The sky was bleeding lavender when I first saw him.
I wasn't supposed to be at the gallery. My friend Sophie had dragged me there after a brutal breakup, saying something like, "Art is cheaper than therapy and better looking." I wasn’t convinced.
But then there he was.
He stood alone in front of a large oil painting—something abstract, sharp angles and lonely reds. His hands were in his coat pockets, head tilted just slightly, as though the colors had whispered a secret only he understood.
I almost didn’t notice I was staring until he turned to look directly at me.
It wasn’t one of those movie moments where the world slows down or everything else blurs into nothing. No music swelled. No time froze.
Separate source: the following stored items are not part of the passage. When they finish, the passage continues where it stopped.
/-- R630 with the FINAL and FLUSH selections of R640: the final code if a pattern is left, the padding, at most 3 bytes;
the rest of the encoder keeps its values. Outside an operation the fault is ENC_SEQ. -/
def Obligations.EncEndFlushes : Prop :=
  decode (.command 0x40000000) = .ok .encEnd ∧
  (∀ s : State, Running s → s.enc.active = false →
    ∃ t, exec .encEnd s = .next t ∧ t.ctrl.halted = true ∧ t.ctrl.faultCause = 2) ∧
  ∀ s : State, Running s → s.enc.active = true → EncInv s.enc →
    ∃ (sent : List Byte) (final : Bits) (zeros : Nat),
      ((s.enc.pattern = [] ∧ final = []) ∨
        (s.enc.pattern ≠ [] ∧ ∃ c, etabLookup s.enc.pattern s.enc.table = some c ∧
          final = msbBits c.toNat s.enc.width.toNat)) ∧
      zeros < 8 ∧ sent.length ≤ 3 ∧
      sent.flatMap (bitsOf Config.fill) = s.enc.pkBits ++ final ++ List.replicate zeros false ∧
      exec .encEnd s = .next { s with enc := { s.enc with
        out := s.enc.out ++ sent, pkBits := [], pattern := [], active := false } }

/-- R651: the seed-table integrity property, with the two bytes it gives. -/
def Obligations.OneSymbolGivesItsNineBitCode : Prop :=
  ∀ (b : Byte) (s : State), Running s →
    ∃ t, acceptAll (eventsOf [.encStart, .encSym b, .encEnd]) s = .next t ∧
      t.enc.out = s.enc.out ++ packedStream Config.fill (msbBits b.toNat 9) ∧
      packedStream Config.fill (msbBits b.toNat 9) =
        [BitVec.ofNat 8 ((b.getLsbD 7).toNat * 2 ^ 1 + (b.getLsbD 6).toNat * 2 ^ 2 + (b.getLsbD 5).toNat * 2 ^ 3 +
          (b.getLsbD 4).toNat * 2 ^ 4 + (b.getLsbD 3).toNat * 2 ^ 5 + (b.getLsbD 2).toNat * 2 ^ 6 +
          (b.getLsbD 1).toNat * 2 ^ 7), BitVec.ofNat 8 (b.getLsbD 0).toNat]

/-- R403: an insert succeeds exactly below the cap, so no compress operation takes the table past max(256, cap). -/
def Obligations.TableNeverExceedsTheCap : Prop :=
  (∀ (p : Pattern) (e : Enc), EncInv e → ((etabInsert p e).isSome = true ↔ e.table.length < e.cap.toNat)) ∧
  ∀ (v : BitVec 16) (symbols : List Byte) (s : State), Running s →
    ∃ t, acceptAll (eventsOf (compressCommands v symbols)) s = .next t ∧ t.enc.table.length ≤ max 256 v.toNat

/-- R115 to R121, R129: which events change which encoder and packer register. -/
def Obligations.EncoderRegistersAreWrittenAsListed : Prop :=
  ∀ (e : Event) (s t : State), acceptEvent e s = .next t → (∀ ws, e ≠ .reset ws) →
    (t.enc.active ≠ s.enc.active → (e = .word (encode .encStart) ∧ t.enc.active = true) ∨
      (e = .word (encode .encEnd) ∧ t.enc.active = false)) ∧
    (t.enc.cap ≠ s.enc.cap → e = .word (encode .encStart) ∧ t.enc.cap = s.ctrl.cap) ∧
    (t.enc.table ≠ s.enc.table ∨ t.enc.count ≠ s.enc.count ∨ t.enc.width ≠ s.enc.width →
      e = .word (encode .encStart) ∨ ∃ x, e = .word (encode (.encSym x))) ∧
    (t.enc.pattern ≠ s.enc.pattern →
      e = .word (encode .encStart) ∨ (∃ x, e = .word (encode (.encSym x))) ∨ e = .word (encode .encEnd)) ∧
    (t.enc.pkBits ≠ s.enc.pkBits →
      e = .word (encode .encStart) ∨ (∃ x, e = .word (encode (.encSym x))) ∨ e = .word (encode .encEnd) ∨
        (∃ v w, e = .word (encode (.pkCode v w))) ∨ e = .word (encode .pkFlush)) ∧
    (t.enc.out ≠ s.enc.out →
      (∃ x, e = .word (encode (.encSym x))) ∨ e = .word (encode .encEnd) ∨
        (∃ v w, e = .word (encode (.pkCode v w))) ∨ e = .word (encode .pkFlush))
What happened was simpler—and more dangerous.
He smiled.
And that was the beginning of it all.
......
“You like that one?” he asked, nodding to the painting.
I blinked, suddenly aware of how dumb I must look. “I don’t know if I like it. It feels… angry.”
“That’s why I like it,” he said. “It doesn’t pretend to be anything else.”
He was taller than I’d guessed. Dark hair, but with threads of copper catching the evening light. He wore a worn navy scarf, boots that had seen seasons, and that grin—the kind that said he saw right through people and liked what he found.
“I’m Adrian,” he said, extending a hand.
“Nina.”
Our fingers met. His grip was warm.
......
That night turned into a drink, which turned into another. And then a walk through empty city streets where everything was hushed, the buildings like sleeping giants around us.
We talked about books. About how he used to write poetry but didn’t tell anyone. About how I loved old jazz and had a weakness for caramel anything. We laughed about stupid things—like the time I’d accidentally texted my boss instead of my sister. About how he once tried to impress a girl by learning how to juggle and broke a lamp in the process.
It was easy.
Too easy.
.......
Looking back, I should’ve known: people don’t fall that fast without crashing.
But that night, under a quiet sky and streetlights flickering like nervous fireflies, I let myself believe in something again.
And Adrian kissed me like it meant something.
Like I meant something.
I didn’t know then that love could carry knives in its pockets. That one day, I’d read old messages with shaking hands, wondering how someone who once touched me like I was treasure could turn into someone who could barely look at me without venom.
But for now?
We were just two strangers on the cusp of a story.
And stories never warn you when they’re about to turn dark.